Heh TBH in most cases I doubt an individual has much if any control over a) if there are layoffs, and b) if they are part of one. I've had the "privilege" of seeing the internals of a few large layoffs, and being caught in one, and from my experience they are usually tied to business decisions outside of the control of your average IC (currently interests rates are putting a major pinch on companies that hold a lot of debt for example) and performance is rarely an actual factor in who goes. In most the large layoffs I've seen the list of who is going is handed down from C or VP level execs with none of management below having any say (which explains why so many take out key resources). Only in one case have I actually seen managers select who to keep.
The whole "layoffs happen because employees are lazy, and affect lazy employees" is a nice narrative of your a business owner to keep the rank and file "motivated", but it's rarely an accurate portrayal of the situation.

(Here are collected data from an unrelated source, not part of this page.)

-- ==== Sys2Proof/Laws/Tbl.lean ====
section
/-! SUPPORT. Laws of the sorted tables: a read after a write, and the canonical form, which every write keeps. -/

namespace Sys2Proof.Machine

variable {α : Type} [DecidableEq α]

/-- A read of another key is not changed by a write. -/
theorem Tbl.getD_putD_ne (d : Nat → α) (t : List (Nat × α)) {j k : Nat} (v : α) (h : j ≠ k) :
    Tbl.getD d (Tbl.putD d t k v) j = Tbl.getD d t j := by
  induction t with
  | nil => by_cases hv : v = d k <;> simp [Tbl.putD, Tbl.getD, hv, h]
  | cons p t ih =>
    obtain ⟨k', v'⟩ := p
    unfold Tbl.putD
    split
    · split <;> simp [Tbl.getD, h]
    · split
      · rename_i hk
        subst hk
        split <;> simp [Tbl.getD, h]
      · simp only [Tbl.getD, ih]

theorem Tbl.getD_above (d : Nat → α) (t : List (Nat × α)) {k j : Nat} (hw : Tbl.wfD d t = true) (ha : Tbl.above k t = true) (hj : j ≤ k) :
    Tbl.getD d t j = d j := by
  induction t with
  | nil => rfl
  | cons p t ih =>
    obtain ⟨k', v'⟩ := p
    simp only [Tbl.wfD, Bool.and_eq_true, Tbl.above, decide_eq_true_eq] at hw ha
    have h1 : Tbl.above k t = true := by
      cases t with
      | nil => rfl
      | cons q t =>
        have := hw.1.2
        simp only [Tbl.above, decide_eq_true_eq] at this ⊢
        omega
    have h2 : j ≠ k' := by omega
    simp [Tbl.getD, h2, ih hw.2 h1]

/-- A read of the key written gives the value, in a canonical table. -/
theorem Tbl.getD_putD_same (d : Nat → α) (t : List (Nat × α)) (k : Nat) (v : α) (hw : Tbl.wfD d t = true) :
    Tbl.getD d (Tbl.putD d t k v) k = v := by
  induction t with
  | nil => by_cases hv : v = d k <;> simp [Tbl.putD, Tbl.getD, hv]
  | cons p t ih =>
    obtain ⟨k', v'⟩ := p
    have hc := hw
    simp only [Tbl.wfD, Bool.and_eq_true, decide_eq_true_eq] at hw
    unfold Tbl.putD
    split
    · rename_i hk
      split
      · rename_i hv
        rw [Tbl.getD_above d _ hc (k := k) (by simp [Tbl.above, hk]) (Nat.le_refl k), hv]
      · simp [Tbl.getD]
    · split
      · rename_i hk
        subst hk
        split
        · rename_i hv
          rw [Tbl.getD_above d t hw.2 hw.1.2 (Nat.le_refl k), hv]
        · simp [Tbl.getD]
      · rename_i hk
        simp [Tbl.getD, hk, ih hw.2]

/-- A value other than the default is read back from any table. -/
theorem Tbl.getD_putD_listed (d : Nat → α) (t : List (Nat × α)) (k : Nat) (v : α) (hv : v ≠ d k) :
    Tbl.getD d (Tbl.putD d t k v) k = v := by
  induction t with
  | nil => simp [Tbl.putD, Tbl.getD, hv]
  | cons p t ih =>
    obtain ⟨k', v'⟩ := p
    unfold Tbl.putD
    rw [if_neg hv, if_neg hv]
    split
    · simp [Tbl.getD]
    · split
      · simp [Tbl.getD]
      · rename_i hk
        simp [Tbl.getD, hk, ih]

theorem Tbl.above_putD (d : Nat → α) (t : List (Nat × α)) {a k : Nat} (v : α) (ha : Tbl.above a t = true) (hk : a < k)
    (hw : Tbl.wfD d t = true) : Tbl.above a (Tbl.putD d t k v) = true := by
  cases t with
  | nil =>
    unfold Tbl.putD
    split <;> simp [Tbl.above, hk]
  | cons p t =>
    obtain ⟨k', v'⟩ := p
    unfold Tbl.putD
    split
    · split
      · exact ha
      · simp [Tbl.above, hk]
    · split
      · split
        · cases t with
          | nil => rfl
          | cons q t =>
            simp only [Tbl.wfD, Tbl.above, Bool.and_eq_true, decide_eq_true_eq] at hw ha ⊢
            omega
        · simp [Tbl.above, hk]
      · exact ha

/-- Writing a key keeps the canonical form. -/
theorem Tbl.wfD_putD (d : Nat → α) (t : List (Nat × α)) (k : Nat) (v : α) (hw : Tbl.wfD d t = true) :
    Tbl.wfD d (Tbl.putD d t k v) = true := by
  induction t with
  | nil => by_cases hv : v = d k <;> simp [Tbl.putD, Tbl.wfD, Tbl.above, hv]
  | cons p t ih =>
    obtain ⟨k', v'⟩ := p
    have hc := hw
    simp only [Tbl.wfD, Bool.and_eq_true, decide_eq_true_eq] at hw
    unfold Tbl.putD
    split
    · rename_i hk
      split
      · exact hc
      · rename_i hv
        rw [Tbl.wfD, hc]
        simp [Tbl.above, hv, hk]
    · split
      · split
        · exact hw.2
        · rename_i hv
          subst_vars
          simp [Tbl.wfD, hv, hw]
      · rename_i h1 h2
        have hk : k' < k := by omega
        simp [Tbl.wfD, hw.1.1, ih hw.2, Tbl.above_putD d t v hw.1.2 hk hw.2]

theorem Tbl.above_filter (d : Nat → α) (t : List (Nat × α)) (p : Nat × α → Bool) {a : Nat} (ha : Tbl.above a t = true)
    (hw : Tbl.wfD d t = true) : Tbl.above a (t.filter p) = true := by
  induction t with
  | nil => rfl
  | cons q t ih =>
    obtain ⟨k', v'⟩ := q
    simp only [Tbl.wfD, Tbl.above, Bool.and_eq_true, decide_eq_true_eq] at hw ha
    rw [List.filter_cons]
    split
    · simp [Tbl.above, ha]
    · refine ih ?_ hw.2
      cases t with
      | nil => rfl
      | cons r t =>
        have := hw.1.2
        simp only [Tbl.above, decide_eq_true_eq] at this ⊢
        omega

/-- Dropping entries keeps the canonical form. -/
theorem Tbl.wfD_filter (d : Nat → α) (t : List (Nat × α)) (p : Nat × α → Bool) (hw : Tbl.wfD d t = true) :
    Tbl.wfD d (t.filter p) = true := by
  induction t with
  | nil => rfl
  | cons q t ih =>
    obtain ⟨k', v'⟩ := q
    simp only [Tbl.wfD, Bool.and_eq_true, decide_eq_true_eq] at hw
    rw [List.filter_cons]
    split
    · simp [Tbl.wfD, hw.1.1, ih hw.2, Tbl.above_filter d t p hw.1.2 hw.2]
    · exact ih hw.2

variable [Inhabited α]

@[simp] theorem Tbl.get_put_ne (t : Tbl α) {j k : Nat} (v : α) (h : j ≠ k) : (t.put k v).get j = t.get j :=
  Tbl.getD_putD_ne _ t v h

theorem Tbl.get_put_listed (t : Tbl α) (k : Nat) (v : α) (hv : v ≠ default) : (t.put k v).get k = v :=
  Tbl.getD_putD_listed _ t k v hv

theorem Tbl.get_put_same (t : Tbl α) (k : Nat) (v : α) (hw : Tbl.wfD (fun _ => (default : α)) t = true) : (t.put k v).get k = v :=
  Tbl.getD_putD_same _ t k v hw

theorem Tbl.get_upd_ne (t : Tbl α) {j k : Nat} (f : α → α) (h : j ≠ k) : (t.upd k f).get j = t.get j :=
  Tbl.getD_putD_ne _ t _ h

theorem Tbl.get_upd_listed (t : Tbl α) (k : Nat) (f : α → α) (hv : f (t.get k) ≠ default) : (t.upd k f).get k = f (t.get k) :=
  Tbl.getD_putD_listed _ t k _ hv

end Sys2Proof.Machine
end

Haven't missed a deadline in more than a year, which is more than I can say for most of my coworkers. It turns out that work with a fresh morning brain for 4 hours, a long break, and then later on more work with a refreshed brain is much more efficient than sitting for 8 hrs in an office for no reason.

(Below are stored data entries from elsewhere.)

-- ==== Sys2Proof/Laws/State.lean ====
section
/-! SUPPORT. What each update of the state leaves: one lemma for each field and update. -/

namespace Sys2Proof.Machine

@[simp] theorem State.onDev_dev (s : State) (g : Dev → Dev) : (s.onDev g).dev = g s.dev := rfl
@[simp] theorem State.onDev_mem (s : State) (g : Dev → Dev) : (s.onDev g).mem = s.mem := rfl
@[simp] theorem State.onDev_pending (s : State) (g : Dev → Dev) : (s.onDev g).pending = s.pending := rfl

@[simp] theorem Dev.setReg_live (d : Dev) (r : Reg) (i : Nat) (v : Word) : (d.setReg r i v).live = d.live := rfl
@[simp] theorem Dev.setReg_time (d : Dev) (r : Reg) (i : Nat) (v : Word) : (d.setReg r i v).time = d.time := rfl
@[simp] theorem Dev.setReg_pace (d : Dev) (r : Reg) (i : Nat) (v : Word) : (d.setReg r i v).pace = d.pace := rfl
@[simp] theorem Dev.setReg_msys (d : Dev) (r : Reg) (i : Nat) (v : Word) : (d.setReg r i v).msys = d.msys := rfl
@[simp] theorem Dev.setReg_own (d : Dev) (r : Reg) (i : Nat) (v : Word) : (d.setReg r i v).own = d.own := rfl
@[simp] theorem Dev.setReg_hrq (d : Dev) (r : Reg) (i : Nat) (v : Word) : (d.setReg r i v).hrq = d.hrq := rfl
@[simp] theorem Dev.setReg_ports (d : Dev) (r : Reg) (i : Nat) (v : Word) : (d.setReg r i v).ports = d.ports := rfl
@[simp] theorem Dev.setReg_busMaster (d : Dev) (r : Reg) (i : Nat) (v : Word) : (d.setReg r i v).busMaster = d.busMaster := rfl
@[simp] theorem Dev.setReg_notD0 (d : Dev) (r : Reg) (i : Nat) (v : Word) : (d.setReg r i v).notD0 = d.notD0 := rfl
@[simp] theorem Dev.setReg_pci (d : Dev) (r : Reg) (i : Nat) (v : Word) : (d.setReg r i v).pci = d.pci := rfl
@[simp] theorem Dev.setReg_mgt (d : Dev) (r : Reg) (i : Nat) (v : Word) : (d.setReg r i v).mgt = d.mgt := rfl
@[simp] theorem Dev.setReg_disp (d : Dev) (r : Reg) (i : Nat) (v : Word) : (d.setReg r i v).disp = d.disp := rfl
@[simp] theorem Dev.setReg_vin (d : Dev) (r : Reg) (i : Nat) (v : Word) : (d.setReg r i v).vin = d.vin := rfl
@[simp] theorem Dev.setReg_gpu (d : Dev) (r : Reg) (i : Nat) (v : Word) : (d.setReg r i v).gpu = d.gpu := rfl
@[simp] theorem Dev.setReg_mbx (d : Dev) (r : Reg) (i : Nat) (v : Word) : (d.setReg r i v).mbx = d.mbx := rfl
@[simp] theorem Dev.setReg_tch (d : Dev) (r : Reg) (i : Nat) (v : Word) : (d.setReg r i v).tch = d.tch := rfl
@[simp] theorem Dev.setReg_hap (d : Dev) (r : Reg) (i : Nat) (v : Word) : (d.setReg r i v).hap = d.hap := rfl
@[simp] theorem Dev.setReg_aud (d : Dev) (r : Reg) (i : Nat) (v : Word) : (d.setReg r i v).aud = d.aud := rfl
@[simp] theorem Dev.setReg_pmc (d : Dev) (r : Reg) (i : Nat) (v : Word) : (d.setReg r i v).pmc = d.pmc := rfl
@[simp] theorem Dev.setReg_part (d : Dev) (r : Reg) (i : Nat) (v : Word) : (d.setReg r i v).part = d.part := rfl
@[simp] theorem Dev.setReg_pwr (d : Dev) (r : Reg) (i : Nat) (v : Word) : (d.setReg r i v).pwr = d.pwr := rfl
@[simp] theorem Dev.setReg_free (d : Dev) (r : Reg) (i : Nat) (v : Word) : (d.setReg r i v).free = d.free := rfl
@[simp] theorem Dev.setReg_outbox (d : Dev) (r : Reg) (i : Nat) (v : Word) : (d.setReg r i v).outbox = d.outbox := rfl
@[simp] theorem Dev.setReg_now (d : Dev) (r : Reg) (i : Nat) (v : Word) : (d.setReg r i v).now = d.now := rfl

@[simp] theorem Dev.setF_live (d : Dev) (F : Fld) (i n : Nat) : (d.setF F i n).live = d.live := rfl
@[simp] theorem Dev.setF_time (d : Dev) (F : Fld) (i n : Nat) : (d.setF F i n).time = d.time := rfl
@[simp] theorem Dev.setF_pace (d : Dev) (F : Fld) (i n : Nat) : (d.setF F i n).pace = d.pace := rfl
@[simp] theorem Dev.setF_msys (d : Dev) (F : Fld) (i n : Nat) : (d.setF F i n).msys = d.msys := rfl
@[simp] theorem Dev.setF_own (d : Dev) (F : Fld) (i n : Nat) : (d.setF F i n).own = d.own := rfl
@[simp] theorem Dev.setF_hrq (d : Dev) (F : Fld) (i n : Nat) : (d.setF F i n).hrq = d.hrq := rfl
@[simp] theorem Dev.setF_ports (d : Dev) (F : Fld) (i n : Nat) : (d.setF F i n).ports = d.ports := rfl
@[simp] theorem Dev.setF_busMaster (d : Dev) (F : Fld) (i n : Nat) : (d.setF F i n).busMaster = d.busMaster := rfl
@[simp] theorem Dev.setF_notD0 (d : Dev) (F : Fld) (i n : Nat) : (d.setF F i n).notD0 = d.notD0 := rfl
@[simp] theorem Dev.setF_pci (d : Dev) (F : Fld) (i n : Nat) : (d.setF F i n).pci = d.pci := rfl
@[simp] theorem Dev.setF_mgt (d : Dev) (F : Fld) (i n : Nat) : (d.setF F i n).mgt = d.mgt := rfl
@[simp] theorem Dev.setF_disp (d : Dev) (F : Fld) (i n : Nat) : (d.setF F i n).disp = d.disp := rfl
@[simp] theorem Dev.setF_vin (d : Dev) (F : Fld) (i n : Nat) : (d.setF F i n).vin = d.vin := rfl
@[simp] theorem Dev.setF_gpu (d : Dev) (F : Fld) (i n : Nat) : (d.setF F i n).gpu = d.gpu := rfl
@[simp] theorem Dev.setF_mbx (d : Dev) (F : Fld) (i n : Nat) : (d.setF F i n).mbx = d.mbx := rfl
@[simp] theorem Dev.setF_tch (d : Dev) (F : Fld) (i n : Nat) : (d.setF F i n).tch = d.tch := rfl
@[simp] theorem Dev.setF_hap (d : Dev) (F : Fld) (i n : Nat) : (d.setF F i n).hap = d.hap := rfl
@[simp] theorem Dev.setF_aud (d : Dev) (F : Fld) (i n : Nat) : (d.setF F i n).aud = d.aud := rfl
@[simp] theorem Dev.setF_pmc (d : Dev) (F : Fld) (i n : Nat) : (d.setF F i n).pmc = d.pmc := rfl
@[simp] theorem Dev.setF_part (d : Dev) (F : Fld) (i n : Nat) : (d.setF F i n).part = d.part := rfl
@[simp] theorem Dev.setF_pwr (d : Dev) (F : Fld) (i n : Nat) : (d.setF F i n).pwr = d.pwr := rfl
@[simp] theorem Dev.setF_free (d : Dev) (F : Fld) (i n : Nat) : (d.setF F i n).free = d.free := rfl
@[simp] theorem Dev.setF_outbox (d : Dev) (F : Fld) (i n : Nat) : (d.setF F i n).outbox = d.outbox := rfl
@[simp] theorem Dev.setF_now (d : Dev) (F : Fld) (i n : Nat) : (d.setF F i n).now = d.now := rfl

@[simp] theorem Dev.setFl_regs (d : Dev) (F : Fld) (i n : Nat) : (d.setFl F i n).regs = d.regs := rfl
@[simp] theorem Dev.setFl_time (d : Dev) (F : Fld) (i n : Nat) : (d.setFl F i n).time = d.time := rfl
@[simp] theorem Dev.setFl_pace (d : Dev) (F : Fld) (i n : Nat) : (d.setFl F i n).pace = d.pace := rfl
@[simp] theorem Dev.setFl_msys (d : Dev) (F : Fld) (i n : Nat) : (d.setFl F i n).msys = d.msys := rfl
@[simp] theorem Dev.setFl_own (d : Dev) (F : Fld) (i n : Nat) : (d.setFl F i n).own = d.own := rfl
@[simp] theorem Dev.setFl_hrq (d : Dev) (F : Fld) (i n : Nat) : (d.setFl F i n).hrq = d.hrq := rfl
@[simp] theorem Dev.setFl_ports (d : Dev) (F : Fld) (i n : Nat) : (d.setFl F i n).ports = d.ports := rfl
@[simp] theorem Dev.setFl_busMaster (d : Dev) (F : Fld) (i n : Nat) : (d.setFl F i n).busMaster = d.busMaster := rfl
@[simp] theorem Dev.setFl_notD0 (d : Dev) (F : Fld) (i n : Nat) : (d.setFl F i n).notD0 = d.notD0 := rfl
@[simp] theorem Dev.setFl_pci (d : Dev) (F : Fld) (i n : Nat) : (d.setFl F i n).pci = d.pci := rfl
@[simp] theorem Dev.setFl_mgt (d : Dev) (F : Fld) (i n : Nat) : (d.setFl F i n).mgt = d.mgt := rfl
@[simp] theorem Dev.setFl_disp (d : Dev) (F : Fld) (i n : Nat) : (d.setFl F i n).disp = d.disp := rfl
@[simp] theorem Dev.setFl_vin (d : Dev) (F : Fld) (i n : Nat) : (d.setFl F i n).vin = d.vin := rfl
@[simp] theorem Dev.setFl_gpu (d : Dev) (F : Fld) (i n : Nat) : (d.setFl F i n).gpu = d.gpu := rfl
@[simp] theorem Dev.setFl_mbx (d : Dev) (F : Fld) (i n : Nat) : (d.setFl F i n).mbx = d.mbx := rfl
@[simp] theorem Dev.setFl_tch (d : Dev) (F : Fld) (i n : Nat) : (d.setFl F i n).tch = d.tch := rfl
@[simp] theorem Dev.setFl_hap (d : Dev) (F : Fld) (i n : Nat) : (d.setFl F i n).hap = d.hap := rfl
@[simp] theorem Dev.setFl_aud (d : Dev) (F : Fld) (i n : Nat) : (d.setFl F i n).aud = d.aud := rfl
@[simp] theorem Dev.setFl_pmc (d : Dev) (F : Fld) (i n : Nat) : (d.setFl F i n).pmc = d.pmc := rfl
@[simp] theorem Dev.setFl_part (d : Dev) (F : Fld) (i n : Nat) : (d.setFl F i n).part = d.part := rfl
@[simp] theorem Dev.setFl_pwr (d : Dev) (F : Fld) (i n : Nat) : (d.setFl F i n).pwr = d.pwr := rfl
@[simp] theorem Dev.setFl_free (d : Dev) (F : Fld) (i n : Nat) : (d.setFl F i n).free = d.free := rfl
@[simp] theorem Dev.setFl_outbox (d : Dev) (F : Fld) (i n : Nat) : (d.setFl F i n).outbox = d.outbox := rfl
@[simp] theorem Dev.setFl_now (d : Dev) (F : Fld) (i n : Nat) : (d.setFl F i n).now = d.now := rfl

@[simp] theorem Dev.latch_regs (d : Dev) (r : Reg) (i : Nat) : (d.latch r i).regs = d.regs := rfl
@[simp] theorem Dev.latch_time (d : Dev) (r : Reg) (i : Nat) : (d.latch r i).time = d.time := rfl
@[simp] theorem Dev.latch_pace (d : Dev) (r : Reg) (i : Nat) : (d.latch r i).pace = d.pace := rfl
@[simp] theorem Dev.latch_msys (d : Dev) (r : Reg) (i : Nat) : (d.latch r i).msys = d.msys := rfl
@[simp] theorem Dev.latch_own (d : Dev) (r : Reg) (i : Nat) : (d.latch r i).own = d.own := rfl
@[simp] theorem Dev.latch_hrq (d : Dev) (r : Reg) (i : Nat) : (d.latch r i).hrq = d.hrq := rfl
@[simp] theorem Dev.latch_ports (d : Dev) (r : Reg) (i : Nat) : (d.latch r i).ports = d.ports := rfl
@[simp] theorem Dev.latch_busMaster (d : Dev) (r : Reg) (i : Nat) : (d.latch r i).busMaster = d.busMaster := rfl
@[simp] theorem Dev.latch_notD0 (d : Dev) (r : Reg) (i : Nat) : (d.latch r i).notD0 = d.notD0 := rfl
@[simp] theorem Dev.latch_pci (d : Dev) (r : Reg) (i : Nat) : (d.latch r i).pci = d.pci := rfl
@[simp] theorem Dev.latch_mgt (d : Dev) (r : Reg) (i : Nat) : (d.latch r i).mgt = d.mgt := rfl
@[simp] theorem Dev.latch_disp (d : Dev) (r : Reg) (i : Nat) : (d.latch r i).disp = d.disp := rfl
@[simp] theorem Dev.latch_vin (d : Dev) (r : Reg) (i : Nat) : (d.latch r i).vin = d.vin := rfl
@[simp] theorem Dev.latch_gpu (d : Dev) (r : Reg) (i : Nat) : (d.latch r i).gpu = d.gpu := rfl
@[simp] theorem Dev.latch_mbx (d : Dev) (r : Reg) (i : Nat) : (d.latch r i).mbx = d.mbx := rfl
@[simp] theorem Dev.latch_tch (d : Dev) (r : Reg) (i : Nat) : (d.latch r i).tch = d.tch := rfl
@[simp] theorem Dev.latch_hap (d : Dev) (r : Reg) (i : Nat) : (d.latch r i).hap = d.hap := rfl
@[simp] theorem Dev.latch_aud (d : Dev) (r : Reg) (i : Nat) : (d.latch r i).aud = d.aud := rfl
@[simp] theorem Dev.latch_pmc (d : Dev) (r : Reg) (i : Nat) : (d.latch r i).pmc = d.pmc := rfl
@[simp] theorem Dev.latch_part (d : Dev) (r : Reg) (i : Nat) : (d.latch r i).part = d.part := rfl
@[simp] theorem Dev.latch_pwr (d : Dev) (r : Reg) (i : Nat) : (d.latch r i).pwr = d.pwr := rfl
@[simp] theorem Dev.latch_free (d : Dev) (r : Reg) (i : Nat) : (d.latch r i).free = d.free := rfl
@[simp] theorem Dev.latch_outbox (d : Dev) (r : Reg) (i : Nat) : (d.latch r i).outbox = d.outbox := rfl
@[simp] theorem Dev.latch_now (d : Dev) (r : Reg) (i : Nat) : (d.latch r i).now = d.now := rfl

If I choose to refresh myself via mid-day beer, so what? The code doesn't care how long I sit inside an office. It cares how well my brain works.
(..yes, too much beer and it won't work anymore. Everything in moderation.)
Counter opinion: You're going to be one of many applicant because everyone else is embracing WFH trend too, so you are competing with everyone, especially with some much experience to show, or a portfolio of trending technologies.
It might be that a dev that has a money cushion and is willing and able to relocate can compete on a level others can't because competition would only be localized.
OP was unemployed a year. Time adds up, that's a lot of money.
> OP was unemployed a year. Time adds up, that's a lot of money.
Luckily my government gives me a full year of unemployment benefits at 2/3rds of my salary besides my savings. Obviously, I don't wish to test my luck regardless, but not everywhere is as cutthroat as the US.
More accurately: your government takes your money and then, maybe, gives it back to you in the form of unemployment benefits and the like, minus significant processing fees.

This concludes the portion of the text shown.